Slapton Beach is still not great beach to get off of.


----------



## Milosh (Feb 21, 2019)

Operation Tiger diagram, https://www.eucom.mil/media-library/photo/25656/exercise-tiger-diagram

Reactions: Like Like:
1 | Like List reactions


----------



## Kevin J (Feb 21, 2019)

Shortround6 said:


> You are be quite right, it is just that in the accounts of Exercise Tiger in which hundreds of men were lost mention the guns at Blacknor Fort were not given permission to fire on the German E-boats for fear of causing friendly casualties so I assumed (wrongly) that it was a closer beach. The Convoy of LSTs may have been a number of miles from the beach when the attack occurred
> 
> Slapton Beach is still not great beach to get off of.



Agreed, lets scrub my idea for a secondary landing there, even I didn't realise it was so far away until I checked. I thought it was the Dorset side of Exmouth and not close to the navy college at Dartmouth. Not only that but our navy base at Plymouth is just round the corner, so definitely another of those suicide missions.


----------



## Freebird (Feb 21, 2019)

Shortround6 said:


> .
> 
> There was one "R" in the Southern Channel, but the Germans didn't even have anything close to an old WW I D class cruiser closer than Germany.
> View attachment 529538



A point often forgotten - The British actually had 4 battleships in the channel. 
In addition to HMS Revenge, there were two French battleships (seized and with RN crew), Paris & Courbet.
There was also HMS Centurion, with main guns removed but with a variety of smaller guns, still functional as a battleship.

Reactions: Like Like:
1 | Like List reactions


----------



## Shortround6 (Feb 21, 2019)

The Centurion performed some varied and interesting missions for what was essentially a target/decoy ship but her actually utility in a real gun battle is highly dubious. 

She did manage to claim one Stuka while disguised as the HMS Anson but I am not sure she mounted anything bigger than 20mm AA guns?
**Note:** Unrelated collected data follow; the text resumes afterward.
theorem witness_StepIdlesOrRefusesUndecodable :
    (State.resetWith confA).pending = []
    ∧ ({ State.resetWith confA with pending := [.op (.frame [])] } : State).pending = .op (.frame []) :: []
    ∧ decode (.frame []) = .error .wrongSize := by decide +kernel

theorem witness_ResetInputSetsEveryStateToItsResetValue :
    ({ State.reset with pending := [.reset confA, .op (.req 0b01 0 .none)] } : State).pending =
      .reset confA :: [.op (.req 0b01 0 .none)] := rfl

theorem witness_DecodeOfEncodeIsTheInstruction :
    (Instr.cmdRet ret0).wf = true ∧ (Instr.setTemp (args 6 (-1 / 128))).wf = true ∧ (Instr.reservedOp 3 .none).wf = true := by
  decide +kernel

theorem witness_EncodeOfDecodeIsTheEncodedForm :
    decode (.frame [0xDC, 0x80, 0x42, 0x0E, 0x07, 0x11, 0x22, 0x33, 0x44, 0x00, 0x05, 0x60, 0x23, 0xC8]) = .ok (.cmdRet ret0)
    ∧ decode (.builder 0b1111 (args 1 2)) = .ok (.selUnused 0b11 (args 1 2)) := by decide +kernel

/-- The shortest frame there is. -/
theorem witness_DecodedFramesAreValid :
    decode (.frame [0xDC, 0x81, 0x00, 0x0B, 0x06, 0x00, 0x12, 0x34, 0x56, 0x6C, 0x91])
      = .ok (.cmdGet ⟨0x01, 0x00, 0x0B, 0x00123456, [], 0x6C91⟩) := by decide +kernel

theorem witness_TableRowsCoverEveryCodeOnce :
    (Instr.cmdOpaque80 0 ret0).row.fits (.frame [0, 0, 0, 0, 0x81]) = true
    ∧ (Instr.cmdOpaque80 1 ret0).row.fits (.frame [0, 0, 0, 0, 0x81]) = true := by decide +kernel

/-- Both ends of the payload's length. -/
theorem witness_SerializeReturnsTheFrame :
    (Packet.mk 0x06 0 0 0 0 [] 0).payload.length ≤ 244
    ∧ (Packet.mk 0xFF 0x7F 0xFF 0 0 (List.replicate 244 0xFF) 0).payload.length ≤ 244 := by decide +kernel

theorem witness_SerializedPacketDecodesWithArrivedField :
    (Packet.mk 0x02 0x42 0x7F 0 0x11223344 [0x01] 0).payload.length ≤ 244 := by decide

/-- Both ends of UInt8's domain, and integers on both sides of Int8's. -/
theorem witness_ByteBuildersReturnSetAndInfo :
    ((0 : Nat) ≤ 255 ∧ (args 6 0).value = ((0 : Nat) : Rat)) ∧ ((255 : Nat) ≤ 255 ∧ (args 6 255).value = ((255 : Nat) : Rat))
    ∧ (args 6 (-128)).value = ((-128 : Int) : Rat) ∧ (args 6 127).value = ((127 : Int) : Rat) := by decide +kernel

theorem witness_WordBuildersReturnSetAndInfo :
    (args 1 (-32768)).value = ((-32768 : Int) : Rat) ∧ (args 1 2147483647).value = ((2147483647 : Int) : Rat) := by
  decide +kernel

/-- Ties on both sides of zero, and a value that is no tie. -/
theorem witness_TemperatureBuildersRoundHalfAwayFromZero :
    IsRounded 1 ((args 1 (1 / 128)).value * 64) ∧ IsRounded (-1) ((args 1 (-1 / 128)).value * 64)
    ∧ IsRounded 0 ((args 6 (1 / 256)).value * 64) := by
  unfold IsRounded args; decide +kernel

theorem witness_BuiltPacketsCarryLengthAndCrc :
    (Code.builder 0b0000 (args 1 3)).format = .builderSel ∧ decode (.builder 0b0000 (args 1 3)) = .ok (.setU8 (args 1 3))
    ∧ exec (.setU8 (args 1 3)) State.reset = .next { State.reset with ret := some (.packet (buildSetU8 (args 1 3))) }
    ∧ (Code.builderGet 0 0x42 0 1).format = .builderGet
    ∧ decode (.builderGet 0 0x42 0 1) = .ok (.buildGet 0 0x42 0 1)
    ∧ exec (.buildGet 0 0x42 0 1) State.reset = .next { State.reset with ret := some (.packet (buildGetPacket 0x42 0 1)) } := by
  simp only [eq_next_iff]; decide +kernel

theorem witness_ByteParsersReadTheSecondByte : ([0x07] : List Byte).length ≠ 2 ∧ ([0, 1, 2] : List Byte).length ≠ 2 := by
  decide

theorem witness_WordParsersReadSignedBigEndian :
    ([0x05, 0x60] : List Byte).length ≠ 3 ∧ ([0, 0, 1, 0] : List Byte).length ≠ 5 := by decide

theorem witness_TemperatureAndTextParsersAreExact : ([] : List Byte).length ≠ 3 := by decide

/-- The edges of the domains: UInt8's top, Int8's bottom, and a temperature that is not a multiple of 1/64. -/
theorem witness_BuiltPayloadsParseBack :
    (inDomain .uint8 (args 1 255).value = true
      ∧ decode (.builder (encodingCode .uint8 ++ 0#1) (args 1 255)) = .ok (.setU8 (args 1 255))
      ∧ exec (.setU8 (args 1 255)) State.reset = .next { State.reset with ret := some (.packet (buildSetU8 (args 1 255))) })
    ∧ (inDomain .int8 (args 1 (-128)).value = true
      ∧ decode (.builder (encodingCode .int8 ++ 0#1) (args 1 (-128))) = .ok (.setI8 (args 1 (-128))))
    ∧ inDomain .temperature (args 1 (1 / 3)).value = true
    ∧ decode (.builder (encodingCode .temperature ++ 0#1) (args 1 (1 / 3))) = .ok (.setTemp (args 1 (1 / 3))) := by
  simp only [eq_next_iff]; decide +kernel

/-- An accepted request: no fault, and a clock value not below the last. -/
theorem accepts_receiving (rx : Receiver) (now : Nat) : (receiving rx).Accepts now := ⟨rfl, Nat.zero_le now⟩

theorem witness_FeedInStartSeeksTheStartByte :
    (receiving Receiver.reset).Accepts 0 ∧ (receiving Receiver.reset).rx.state = .start := ⟨accepts_receiving _ 0, rfl⟩

theorem witness_FeedInSourceAddrNeedsTheMarker :
    (receiving (inState .sourceAddr [0xDC])).Accepts 0 ∧ (receiving (inState .sourceAddr [0xDC])).rx.state = .sourceAddr :=
  ⟨accepts_receiving _ 0, rfl⟩

theorem witness_FeedStoresDestinationAndLength :
    (receiving (inState .destAddr [0xDC, 0x80])).Accepts 0 ∧ (receiving (inState .destAddr [0xDC, 0x80])).rx.state = .destAddr
    ∧ (receiving (inState .length [0xDC, 0x80, 0])).rx.state = .length := ⟨accepts_receiving _ 0, rfl, rfl⟩

theorem witness_FeedInCommandKeepsTheRawByte :
    (receiving (inState .command [0xDC, 0x80, 0, 11])).Accepts 0
    ∧ (receiving (inState .command [0xDC, 0x80, 0, 11])).rx.state = .command := ⟨accepts_receiving _ 0, rfl⟩

/-- The length register on both sides of 11, in the last of the four states. -/
theorem witness_FeedCollectsTheFieldId :
    (receiving { inState .field3 [] with len := 11 }).Accepts 0
    ∧ (receiving { inState .field3 [] with len := 11 }).rx.state = .field3
    ∧ (RxState.field3, RxState.crc0) ∈
      [(RxState.field0, RxState.field1), (.field1, .field2), (.field2, .field3),
        (.field3, if 11 < (receiving { inState .field3 [] with len := 11 }).rx.len.toNat then .payload else .crc0)]
    ∧ (RxState.field3, RxState.payload) ∈
      [(RxState.field0, RxState.field1), (.field1, .field2), (.field2, .field3),
        (.field3, if 11 < (receiving { inState .field3 [] with len := 12 }).rx.len.toNat then .payload else .crc0)] :=
  ⟨accepts_receiving _ 0, rfl, by decide, by decide⟩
Or if so more than 1-2 as training weapons? 

but this was in 1942?

In 1940 she was still pretty much stripped and all that could be mounted in a hurry would be light AA guns.




This is how she looked in 1933.

Reactions: Informative Informative:
1 | Like List reactions


----------



## Freebird (Feb 21, 2019)

Shortround6 said:


> The Centurion performed some varied and interesting missions for what was essentially a target/decoy ship but her actually utility in a real gun battle is highly dubious.
> 
> She did manage to claim one Stuka while disguised as the HMS Anson but I am not sure she mounted anything bigger than 20mm AA guns? Or if so more than 1-2 as training weapons?
> 
> ...



True, though as part of a squadron of 4 obsolete battleships the role would probably be as an additional target to draw air attack away from the other ships. Although not up to modern standards, he hull armour is likely not seriously threatened by 6" or 8" guns. Functional heavy guns wouldn't be needed, so dummy guns could be emplaced.

Certainly if we're talking about a small Kriegsmarine force of a couple CA and a few CL escorting 5 knot riverbarges, the threat of a battleship (even a disarmed one) ramming or swamping the barges would be a significant threat.
Could a Stuka starting a dive at 12,000 feet accurately identify which of the 4 battleships has dummy guns, on a smoke obscured deck? (From all the AA guns)

Here's a picture from 1942, all of the primary gun turrets are fake.

Reactions: Informative Informative:
3 | Like List reactions


----------



## stona (Feb 21, 2019)

The RN had no intention of sending heavy units of the Home Fleet anywhere near the English Channel. If Sealion had been launched some of those units might have intercepted the 'Autumn Journey' diversion, which would have gone badly for the Germans.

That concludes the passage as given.